/-- A frame joins the instance of its count, or is refused where it disagrees (R283). -/
def collJoin (n f : Nat) (fr : Frame) (c : Nat) (s : State) : State :=
  match fr.body with
  | .coll h e _ ws =>
    let be := decide (fr.vc = .be)
    match findInst s n be h.grp c with
    | none => s
    | some i =>
      if !hdrAgrees h i.hdr then countMism n (refuseFrame f n 8 s)
      else modInst n be h.grp c (fun i => { i with pieces := i.pieces ++
        [{ level := h.level, round := h.round, results := h.results, src := fr.src, elem := e
           words := if h.empty then none else some ws }] }) s
  | _ => s

/-- A COLL frame leaves its slots of the credit pool. -/
def leavePool (n f : Nat) (fr : Frame) (s : State) : State :=
  if (f, fr) ∈ (s.part n).tree.inPool then
    freeSlots f fr.vc n (lastFlits fr.body) (s.modPart n fun p => { p with tree := { p.tree with inPool := p.tree.inPool.erase (f, fr) } })
  else s

/-- COLL: the oldest COLL frame is checked and combined, kept as early, or refused (R283). An early frame that finds the
partition's share of its flue die's buffer full stays where it is, and later frames are looked at. -/
def collTake (n : Nat) : List (Nat × Frame) → State → State
  | [], s => s
  | (f, fr) :: rest, s =>
    match fr.body with
    | .coll h _ _ _ =>
      let be := decide (fr.vc = .be)
      let own := groupCount s n be h.grp
      let c := extendCount own h.cseq
      let out (s : State) : State := leavePool n f fr (s.modPart n fun p => { p with inbox := p.inbox.erase (f, fr) })
      if (findInst s n be h.grp c).isSome then
        let s := collJoin n f fr c (out s)
        collAdvance n be h.grp c s
      else if c < own then countMism n (refuseFrame f n 8 (out s))
      else
        let held := bufHeld s n f
        if held + heldBytes fr ≤ bufShare s then
          (out s).modPart n fun p => { p with tree := { p.tree with
            early := p.tree.early ++ [(f, fr)]
            bufPeak := if p.tree.bufPeak.toNat < held + heldBytes fr then BitVec.ofNat 23 (min (held + heldBytes fr) (2 ^ 23 - 1))
              else p.tree.bufPeak } }
        else collTake n rest s
    | _ => collTake n rest s

/-- The COLL command; a frame behind its sender's drop marker waits with the marker (R194). -/
def execCollFrame (n : PartId) (s : State) : Out :=
  let inbox := (s.part n.val).inbox
  let late := behindMark [] inbox
  .next (bufMark n.val (collTake n.val (inbox.filter fun e => decide (e.2 ∉ late)) s))

/-! ### Issue -/

/-- Early frames of a count meet the collective that the module issues there; one that disagrees is refused on the flue it came by (R283). -/
def joinEarly (n : Nat) (be : Bool) (g c : Nat) (s : State) : State :=
  let mine (e : Nat × Frame) : Bool := match e.2.body with
    | .coll h _ _ _ => (decide (e.2.vc = .be) == be) && decide (h.grp = g) && decide (extendCount c h.cseq = c)
    | _ => false
  let es := (s.part n).tree.early.filter mine
  let s := s.modPart n fun p => { p with tree := { p.tree with early := p.tree.early.filter (fun e => !mine e) } }
  bufMark n (es.foldl (fun s e => collJoin n e.1 e.2 c s) s)

/-- Queue a flue operation (R114). -/
def flueEnqueue (x : Site) (op : FlueOp) (d : Desc) (count : Nat) (s : State) : State :=
  let n := partAt s x
  let j : FlueJob := { t := x.t.val, be := beAt s x, op := op, desc := d, pc := (thrAt s x).pc, count := count
                       sent := false, acked := false, got := false, seq := (s.part n).launched }
  countLaunch n (s.modEmber x.e.val fun m => { m with flueQ := m.flueQ ++ [j] })

/-- The static check of a flue instruction: RD names a td register, RA and RB are zero. -/
def flueStatic (f : BitVec 52) : Option Nat :=
  reserved (decide (fRd f < 16) && decide (fRa f = 0) && decide (fRb f = 0) && decide (fLow f = 0))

### Task goal
A line belongs in the answer if it contains the word "where"; please copy each such line from the material.

### Result for this exercise
/-- A frame joins the instance of its count, or is refused where it disagrees (R283). -/
partition's share of its flue die's buffer full stays where it is, and later frames are looked at. -/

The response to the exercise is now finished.